═════ Input data

/-! ## Frames the encoder does not make (R90) -/

theorem cobsEnc_of_full (zeroFree : 0x00#8 ∉ run) (full : run.length = 254) :
    cobsEnc run = runRecord run ++ [0x01#8] := by
  have records := segmentRecords_append_of_full full []
  rw [List.append_nil] at records
  rw [cobsEnc_eq_flatMap_segmentRecords, List.splitOn_eq_singleton zeroFree, List.flatMap_singleton, records]
  rfl

/-- Settles O36: a record that ends the input adds no zero whatever its code, and the literals are not looked at. -/
theorem decoderIsNotInjective : Obligations.DecoderIsNotInjective := by
  have empty (cap : Nat) : cobsDec [0x01#8] cap = .ok [] := cobsDec_runRecord (run := []) (by simp) (by simp)
  refine ⟨fun d cap full room => ?_, fun cap => ⟨cobsDec_nil cap, empty cap, rfl⟩, fun cap room =>
    ⟨cobsDec_runRecord (run := [0x00#8]) (by simp) room, cobsDec_cobsEnc (m := [0x00#8]) room, rfl⟩⟩
  have room : d.length ≤ cap := full.le.trans room
  rw [← runRecord_of_full full]
  refine ⟨cobsDec_runRecord full.le room, ?_, fun zeroFree => cobsEnc_of_full zeroFree full⟩
  rw [cobsDec_runRecord_append_plain full.le room (.inl full), empty, Except.map, List.append_nil]

end Sys2Proof.Machine
end

section
/-! PROOF. The framer commands `ENCODE`, `TERM`, `STRIP`, `DECODE` (spec/41_framer.md R82 to R89), by the functions they
run and the state each answers. -/

namespace Sys2Proof.Machine

variable {s t : State} {i : Instr}

/-- The three commands whose destination is `PKT` leave all the rest but `STATUS`. -/
theorem frame_of_pktCommand (pktCommand : i = .encode ∨ i = .term ∨ i = .strip) (h : exec i s = .next t) :
    KeepsMsg s t ∧ KeepsOperands s t ∧ KeepsSums s t ∧ KeepsRxCsum s t ∧ KeepsHeader s t ∧ KeepsPort s t := by
  obtain ⟨msg, -, -, operands, sums, rxCsum, header, port⟩ := commandsWriteOnlyTheirColumns i s t h
  rcases pktCommand with rfl | rfl | rfl <;>
    exact ⟨msg nofun nofun nofun, operands, sums nofun nofun nofun nofun nofun, rxCsum nofun, header nofun, port⟩

theorem frame_of_decode (h : exec .decode s = .next t) :
    KeepsPkt s t ∧ KeepsOperands s t ∧ KeepsSums s t ∧ KeepsRxCsum s t ∧ KeepsHeader s t ∧ KeepsPort s t := by
  obtain ⟨-, pkt, -, operands, sums, rxCsum, header, port⟩ := commandsWriteOnlyTheirColumns .decode s t h
  exact ⟨pkt nofun nofun nofun, operands, sums nofun nofun nofun nofun nofun, rxCsum nofun, header nofun, port⟩

theorem Config.sized_iff {c : Config} : c.sized = true ↔ c.msgMax + c.msgMax / 254 + 2 ≤ c.pktMax := decide_eq_true_iff

/-- R6: a sized packet buffer holds the encoding of any message and its terminator. -/
theorem cobsEnc_message_lt_of_sized (sized : s.cfg.sized = true) (inside : s.msgLen ≤ s.cfg.msgMax) :
    (cobsEnc s.message).length < s.cfg.pktMax := by
  have bound := cobsEnc_length_le s.message
  rw [State.message_length] at bound
  have := Config.sized_iff.1 sized
  omega

theorem cobsEnc_replicate_zero (n : Nat) : cobsEnc (List.replicate n 0x00#8) = List.replicate (n + 1) 0x01#8 := by
  induction n with
  | zero => rfl
  | succ n ih =>
    rw [List.replicate_succ, cobsEnc, cobsEncFrom_zero, ← cobsEnc, ih]
    rfl

/-- Writing the same bytes again changes nothing. -/
theorem Buffer.read_writeAll_writeAll (b : Buffer) (i : Nat) (bytes : List Byte) (j : Nat) :
    ((b.writeAll i bytes).writeAll i bytes).read j = (b.writeAll i bytes).read j := by
  simp only [Buffer.read_writeAll]
  split <;> rfl

/-- Settles O32: the encoding is written from index 0, and a second run finds the same message and writes it again. -/
theorem encodeFramesTheMessage : Obligations.EncodeFramesTheMessage := by
  refine ⟨rfl, rfl, cobsEnc_replicate_zero, ?_, fun s noRoom => ?_, fun s => cobsEnc_message_lt_of_sized⟩
  · rintro s _ rfl fits
    have encoded := exec_encode_fits fits
    obtain ⟨msg, operands, sums, rxCsum, header, port⟩ := frame_of_pktCommand (.inl rfl) encoded
    exact ⟨_, encoded, endsWell_endCommand _, rfl, fun i => Buffer.read_writeAll_in,
      fun i above => Buffer.read_writeAll_out (.inr (by omega)), msg, operands, sums, rxCsum, header, port,
      _, exec_encode_fits fits, rfl, Buffer.read_writeAll_writeAll _ _ _, rfl⟩
  · exact ⟨_, exec_encode_noSpace noRoom, endsIn_endCommand _ _, rfl, Buffer.read_unspecified _,
      frame_of_pktCommand (.inl rfl) (exec_encode_noSpace noRoom)⟩

/-- Settles O37: the byte is written at the end of the packet, and the encoder leaves a byte of room for it. -/
theorem termAppendsTheTerminator : Obligations.TermAppendsTheTerminator := by
  refine ⟨rfl, fun s room => ?_, fun s full => ?_, fun s sized inside => ?_⟩
  · refine ⟨_, exec_term_fits room, endsWell_endCommand _, (Buffer.read_write ..).trans (if_pos rfl), rfl,
      fun i other => (Buffer.read_write ..).trans (if_neg other.symm), ?_⟩
    exact frame_of_pktCommand (.inr (.inl rfl)) (exec_term_fits room)
  · exact ⟨_, exec_term_noSpace full, endsIn_endCommand _ _, keepsAllButStatus_endCommand _ _ _, rfl, rfl⟩
  · obtain ⟨t, run, well, -⟩ := encodeThenTermMakesAPacket s (cobsEnc_message_lt_of_sized sized inside)
    exact ⟨t, run, well⟩

/-- Settles O38: the length alone goes down, so after `TERM` the packet is what it was before. -/
theorem stripRemovesTheTerminator : Obligations.StripRemovesTheTerminator := by
  refine ⟨rfl, fun s pos zero => ?_, fun s noTerm => ?_, fun s room => ?_⟩
  · exact ⟨_, exec_strip_found pos zero, endsWell_endCommand _, rfl, fun _ => rfl,
      frame_of_pktCommand (.inr (.inr rfl)) (exec_strip_found pos zero)⟩
  · exact ⟨_, exec_strip_noTerm noTerm, endsIn_endCommand _ _, keepsAllButStatus_endCommand _ _ _, rfl, rfl⟩
  · obtain ⟨t, termed, -, tPacket, -⟩ := exec_term_packet room
    obtain ⟨u, stripped, -, uPacket, -⟩ := exec_strip_packet tPacket
    have uLen : u.pktLen = s.pktLen := by simpa using congrArg List.length uPacket
    refine ⟨u, by rw [runCommands_cons termed, runCommands_cons stripped]; rfl, uLen, fun i hi => ?_⟩
    rw [← State.packet_length] at hi
    rw [State.pkt_read uPacket hi, State.pkt_read rfl hi]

══════════

— Work item —
Reproduce the records above line by line, without any change, up to and including the line that holds "rw [List.append_nil] at records".

— Solution —
/-! ## Frames the encoder does not make (R90) -/

theorem cobsEnc_of_full (zeroFree : 0x00#8 ∉ run) (full : run.length = 254) :
    cobsEnc run = runRecord run ++ [0x01#8] := by
  have records := segmentRecords_append_of_full full []
  rw [List.append_nil] at records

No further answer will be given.